*** Data for processing ***

-- ==== Sys2Proof/Machine/CoreEvents.lean ====
section
/-! DEFINITION. The steps that fall due inside a core and between cores: the issue of a bundle, expansions, register and
pigeonhole writes, arrivals, stage operations, spawns and the end of a wait (01 R7 to R9, R13, 02 R48, 03 R80,
09 R204, R207, R211 to R213, 18 R322, R329). -/
namespace Sys2Proof.Machine

/-! ### The issue of a bundle (R7, R8, R322) -/

/-- Judging every bundle of a partition due in the present cycle, whatever core the present step names. -/
def State.judge (s : State) (q : Part) (c t : Nat) : State :=
  let due := q.cores.filter fun k => k == c || s.dueNow.any fun x => x.what == .bundleIssue k
  let fs := due.flatMap (s.bundleFaults · t) ++ s.lineFaults q t
  let s := fs.foldl (fun s f => if f.code = 0x33 then f.blame.elim s fun u => s.countErr u true else s) s
  s.modPart q.num fun q => { q with judged := some t, faultsNow := q.faultsNow ++ fs }

/-- The successor of the segment that a core has just entered: its expansion begins at the entry (R48). -/
def State.startSuccessor (s : State) (c t : Nat) : State :=
  let q := (s.ctx c).seq
  let put (h : Option Half) : State := s.modCtx c fun x => { x with seq := x.seq.setHalf (!x.seq.inB) h }
  match q.resident with
  | none => s
  | some g =>
    if g.head.next = 0 then put none
    else
      let off := (targetOffset g.off g.head.next).toNat
      let ready := t + s.costAt c off
      (put (some { off := off, ready := ready, seg := none })).expandAt c ready (!q.inB) off

/-- The corrections that the reads of a bundle make in its core's register and array storage (R192, R408). -/
def State.correctReads (s : State) (c : Nat) (x : Ctx) : State :=
  let k := s.core c
  let hits := x.slots.flatMap fun w => match w.2.2 with
    | .ok i => x.regHits w.1 i k.regSoft ++ k.mxSoft.filter (x.mxReads i)
    | .error _ => []
  hits.foldl (fun s _ => s.coreSoft c) s

/-- The marks of the latches that a bundle's RDSRs write anew (R20, R156, R320). -/
def State.renewLatches (s : State) (c : Nat) (x : Ctx) : State :=
  let ns := x.slots.flatMap fun w => match w.2.2 with
    | .ok (.rdsr f) => latchedBy f.sel
    | _ => []
  let keep (b : Nat × Nat × Nat) : Bool := !(b.1 == 17 && ns.contains b.2.1)
  s.modCore c fun k => { k with regBad := k.regBad.filter keep, regSoft := k.regSoft.filter keep }

/-- A bundle takes its cycle: the sequencer advances, and the instructions of its slots execute next, slot 0 first. -/
def State.startBundle (s : State) (c t : Nat) : State :=
  let enter := (s.ctx c).seq.next = .enter
  let s := s.modCtx c fun x => { x with seqBefore := x.seq, seq := x.seq.advance t }
  let s := if enter then s.startSuccessor c t else s
  let x := s.ctx c
  let s := (s.correctReads c x).renewLatches c x
  { s.issueAt c (t + 1) with
    cur := { s.cur with who := { core := c, issue := t, src := 0, bundle := x.seq.bundleAddr }, slot := 0,
                        todo := x.todo } }

/-- A member that is to follow its link group into recess at D + 190h, and comes to a line from D on and before that,
recesses at the line (R391). -/
def State.joinAtLine (s : State) (q : Part) (t : Nat) : State :=
  let follows (x : Timed) : Bool := match x.what with
    | .groupRecess p false d from_ => p == q.num && decide (d ≤ t) && decide (t ≤ d + 190 * (s.route from_).1)
    | _ => false
  if t % 4032 = 0 ∧ ¬ (s.lineSplit q t).1.isEmpty ∧ s.due.any follows then
    (s.dropDue follows).modPart q.num fun q => { q with joining := true }
  else s

/-- BUNDLE_ISSUE: no bundle of a partition issues in a cycle in which the partition takes a fault (R25, R322). -/
def execBundleIssue (s : State) : Outcome := match s.cur.work with
  | .bundleIssue c => match s.part (s.partOf c) with
    | none => .next s
    | some q =>
      let t := q.ttc s.gtc
      let s := if q.judged = some t then s else (s.joinAtLine q t).judge q c t
      if (s.part q.num).any fun q => q.joining || !q.faultsNow.isEmpty then .next s else .next (s.startBundle c t)
  | _ => .next s

/-- SEGMENT_EXPANSION: the segment is resident; a spawned core runs from this cycle (R48, R213). -/
def execSegmentExpansion (s : State) : Outcome := match s.cur.work with
  | .segmentExpansion c half off =>
    let seg := s.segmentAt c off
    .next (s.modCtx c fun x =>
      { x with life := if x.life = .starting then .running else x.life,
               seq := x.seq.setHalf half ((x.seq.half half).map fun h => { h with seg := some seg }) })
  | _ => .next s

/-! ### Register writes (R13, R320) -/

/-- Whether a write renews a word of a register (file, register and word as `regReads` names them): a write of some
fields of a word of a wide register renews all of it (DEDUCED, log entry 47). -/
def RegWrite.renews : RegWrite → Nat → Nat → Nat → Bool
  | .s n _, file, reg, _ => file == 0 && reg == n
  | .p n _, file, reg, _ => file == 1 && reg == n
  | .d n m _, file, reg, i => file == 2 && reg == n && lane m i != 0
  | .v .a n m _, file, reg, i => file == 3 && reg == n && lane m i != 0
  | .v .b n m _, file, reg, i => file == 4 && reg == n && lane m i != 0
  | .h n _, file, reg, _ => file == 8 && reg == n
  | .l n m _, file, reg, i => file == 9 && reg == n && field m.toNat (32 * i + 31) (32 * i) != 0
  | .ag n m _, file, reg, i => file == 10 && reg == n && field m.toNat (32 * i + 31) (32 * i) != 0
  | .vm u n m _, file, reg, i =>
    file == (if u = .a then 11 else 12) && reg == n && field m.toNat (32 * i + 31) (32 * i) != 0
  | .tie u n _, file, reg, _ => file == (if u = .a then 13 else 14) && reg == n
  | .seed u hi _, file, reg, i => file == (if u = .a then 15 else 16) && reg == 0 && i == (if hi then 1 else 0)
  | .key u _, file, reg, _ => file == (if u = .a then 15 else 16) && reg == 1
  | .ctr u _, file, reg, _ => file == (if u = .a then 15 else 16) && reg == 2
  | .flagsWrite u _, file, reg, _ => file == 17 && reg == (if u = .a then 0x0100 else 0x0101)
  | .spwe _, file, reg, _ => file == 17 && reg == 0x0201
  | .etag _, file, _, _ => file == 18
  | .barExpected n _, file, reg, _ => file == 19 && reg == n
  | _, _, _, _ => false

/-- A fault that falls in place of a write; one of nobody's is what a neighbour sent to a core, and has no issue (R324). -/
def State.writeFault (s : State) (core code : Nat) (u : Option ErrUnit) (d : List Word) : State :=
  if s.cur.who.src = 13 then s.raiseFor u core code 11 0xFFFFFFFF none d else s.raiseBlame u code d

/-- REGISTER_WRITE: the write lands, or its fault does, and nothing is written (R267). -/
def execRegisterWrite (s : State) : Outcome := match s.cur.work with
  | .registerWrite c (.fault code u d) => .next (s.writeFault c code u d)
  | .registerWrite c w => .next (s.modCore c fun k =>
      { k with ctx := k.ctx.apply w, regBad := k.regBad.filter fun b => !w.renews b.1 b.2.1 b.2.2,
               regSoft := k.regSoft.filter fun b => !w.renews b.1 b.2.1 b.2.2 })
  | _ => .next s

/-! ### Pigeonhole writes (R80, R233) -/

/-- A live word is written; the word it replaces stays readable for the rest of the cycle (R245). -/
def State.pigWrite (s : State) (p n : Nat) (w : Word) : State :=
  let old : PigWrite :=
    { part := p, n := n, rank := s.rankOf s.me, old := (s.part p).elim 0 fun q => q.pigLive[n]?.getD 0 }
  { s with pigWrites := s.pigWrites ++ [old] }.modPart p fun q => { q with pigLive := q.pigLive.setIfInBounds n w }

/-- PIGEONHOLE_WRITE: two writes of one pigeonhole in one cycle conflict, and neither performs (DEDUCED, log entry 17). -/
def execPigeonholeWrite (s : State) : Outcome := match s.cur.work with
  | .pigeonholeWrite p n w =>
    let same (x : Timed) : Bool := s.isDue x && match x.what with
      | .pigeonholeWrite p' n' _ => p' == p && n' == n
      | _ => false
    match sortBy (fun a b => decide (a < b)) ((s.due.filter same).map fun x => s.rankOf x.who.core) with
    | [] => .next (s.pigWrite p n w)
    | r :: _ => .next ((s.dropDue same).raise 0x15
        [BitVec.ofNat 32 n, BitVec.ofNat 32 (min r (s.rankOf s.me)), BitVec.ofNat 32 (max r (s.rankOf s.me))])
  | _ => .next s

/-! ### Arrivals (R207, R329) -/

/-- Why a signal to a core is refused: gated 1, reset 2. -/
def State.refusal (s : State) (c : Nat) : Option Nat :=
  if (s.ctx c).life = .gated then some 1 else if (s.core c).wasReset then some 2 else none

/-- The rank at which the present core's partition holds a core, whatever that core's own registers say after a reset. -/
def State.rankIn (s : State) (c : Nat) : Nat :=
  ((s.part (s.partOf s.me)).bind fun q => q.cores.findIdx? (· == c)).getD (s.rankOf c)

/-- BARRIER_ARRIVAL: one arrival counts, to at most 0xFFFF; a refused one is answered after as long a way back. -/
def execBarrierArrival (s : State) : Outcome := match s.cur.work with
  | .barrierArrival c n => match s.refusal c with
    | some st => .next (s.sched (s.now + (s.now - s.t)) [60, s.rankOf s.me, 13] (.deliveryFault (s.rankIn c) st))
    | none => .next (s.modCtx c fun x =>
        let b := x.bars[n]?.getD ⟨0, 0⟩
        { x with bars := x.bars.setIfInBounds n { b with count := if b.count = 0xFFFF then 0xFFFF else b.count + 1 } })
  | _ => .next s

/-- DELIVERY_FAULT: the sender takes fault 0x40 at the reply cycle. -/
def execDeliveryFault (s : State) : Outcome := match s.cur.work with
  | .deliveryFault rank st => .next (s.raiseAs 13 0x40 [BitVec.ofNat 32 rank, BitVec.ofNat 32 st])
  | _ => .next s

/-! ### Stages (R211, R212) -/

/-- The number of a stage slot's state (DEDUCED, log entry 22). -/
def SlotState.code : SlotState → Nat
  | .empty => 0
  | .writing => 1
  | .full => 2
  | .reading => 3

/-- The requirement and the effect of a stage instruction on a slot, for a core of stage `st` of `nstg` + 1 (R211). -/
def StageSlot.after (x : StageSlot) (write release : Bool) (st nstg rank : Nat) : Option StageSlot :=
  match write, release with
  | true, false => if x.state = .empty then
      some { x with state := .writing, owner := (st + 1) % (nstg + 1), holder := rank } else none
  | true, true => if x.state = .writing ∧ x.holder = rank then some { x with state := .full } else none
  | false, false => if x.state = .full ∧ x.owner = st then some { x with state := .reading, holder := rank } else none
  | false, true => if x.state = .reading ∧ x.holder = rank then some { x with state := .empty } else none

/-- The stage fault of a request on the slot it found (R212). -/
def State.stageFault (s : State) (who : Meta) (k : Nat) (x : StageSlot) : State :=
  s.raiseAt who.core 0x16 13 who.bundle (some who.issue)
    [BitVec.ofNat 32 k, BitVec.ofNat 32 x.state.code, BitVec.ofNat 32 x.owner, BitVec.ofNat 32 x.holder,
      BitVec.ofNat 32 (s.rankOf who.core)]

/-- STAGE_PERFORM: the slot is checked and changed; instructions that meet on one slot fault, and none changes it. A slot
that the partition does not have is named with state, owner and holder 0 (DEDUCED, log entry 22). -/
def execStagePerform (s : State) : Outcome := match s.cur.work with
  | .stagePerform write release k =>
    let p := s.partOf s.me
    let die := dieOf s.me
    let mine (x : StageSlot) : Bool := x.part == p && x.k == k
    let found := ((s.die die).ring.toList.find? mine).filter fun x => x.part != 0
    let meets (x : Timed) : Bool := s.isDue x && dieOf x.who.core == die && s.partOf x.who.core == p &&
      match x.what with
      | .stagePerform _ _ k' => k' == k
      | _ => false
    let others := s.due.filter meets
    if ¬ others.isEmpty then
      let slot := found.getD StageSlot.free
      .next (others.foldl (fun s x => s.stageFault x.who k slot)
        ((s.dropDue meets).stageFault s.cur.who k slot))
    else
      let x := s.myCtx
      match found.bind fun y => y.after write release (x.stg.toNat % 16) (x.stg.toNat / 16 % 16) x.rank with
      | some y => .next (s.modDie die fun d => { d with ring := d.ring.map fun z => if mine z then y else z })
      | none => .next (s.stageFault s.cur.who k (found.getD StageSlot.free))
  | _ => .next s

/-! ### Spawns (R213) -/

/-- A delivered spawn: the arguments land, over a write of the ended stream that falls due with them (DESIGN CHOICE, log
entry 41), the loop buffer is emptied and the entry segment expands into half A. -/
def State.spawnOn (s : State) (c off : Nat) (args : List Word) : State :=
  let ready := s.now + s.costAt c off
  (((s.dropExpansion c).modCtx c fun x =>
    { x with life := .starting, solo := none,
             s := (List.range args.length).foldl (fun r k => r.setIfInBounds (k + 1) (args.getD k 0)) x.s,
             seq := { Seq.empty with halfA := some { off := off, ready := ready, seg := none }, inB := true,
                                     next := .enter, nextAt := ready } }).expandAt c ready false off).issueAt c ready

/-- Why a spawn of `from_` on a core is turned away, `others` being the spawners that reach it in the same cycle. -/
def State.spawnBusy (s : State) (from_ c : Nat) (others : List Nat) : Option (Nat × Word) :=
  let none32 : Word := 0xFFFFFFFF
  if c / 8 ≠ from_ / 8 then some (1, none32)
  else match (s.ctx c).life with
    | .starting => some (3, none32)
    | .ended => match sortBy (fun a b => decide (a < b)) others with
      | [] => none
      | r :: _ => some (4, BitVec.ofNat 32 r)
    | _ => some (2, none32)

/-- One spawn's outcome at its delivery cycle. -/
def State.deliverSpawn (s : State) (who : Meta) (rank off : Nat) (args : List Word) (others : List Nat) : State :=
  let fault (code : Nat) (d : List Word) : State := s.raiseAt who.core code 13 who.bundle (some who.issue) d
  match s.target true rank with
  | none => fault 0x40 [BitVec.ofNat 32 rank, 0]
  | some c => match s.refusal c with
    | some st => fault 0x40 [BitVec.ofNat 32 rank, BitVec.ofNat 32 st]
    | none => match s.spawnBusy who.core c others with
      | some (reason, w) => fault 0x17 [BitVec.ofNat 32 rank, BitVec.ofNat 32 reason, w]
      | none => s.spawnOn c off args

/-- SPAWN_DELIVERY: the spawns that reach one target in one cycle are judged together. -/
def execSpawnDelivery (s : State) : Outcome := match s.cur.work with
  | .spawnDelivery rank off args =>
    let p := s.partOf s.me
    let twins := s.dueNow.filter fun x => s.partOf x.who.core == p && match x.what with
      | .spawnDelivery r _ _ => r == rank
      | _ => false
    let ranks (ws : List Meta) : List Nat := ws.map fun w => s.rankOf w.core
    let all := s.cur.who :: twins.map (·.who)
    let s := s.dropDue fun x => twins.contains x
    let s := s.deliverSpawn s.cur.who rank off args (ranks (twins.map (·.who)))
    .next (twins.foldl (fun s x => s.deliverSpawn x.who rank 0 [] (ranks (all.filter (· != x.who)))) s)
  | _ => .next s

/-! ### The end of a wait (R204) -/

/-- TWAIT_END: a solo region closes at T. -/
def execTwaitEnd (s : State) : Outcome := match s.cur.work with
  | .twaitEnd c => .next (s.modCtx c fun x => { x with solo := none })
  | _ => .next s

end Sys2Proof.Machine
end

*** End of Data for processing ***

§ Directions:
Your answer should be each line of the data that contains the word "solo", copied as it stands.

§ Answer section:
    { x with life := .starting, solo := none,
/-- TWAIT_END: a solo region closes at T. -/
  | .twaitEnd c => .next (s.modCtx c fun x => { x with solo := none })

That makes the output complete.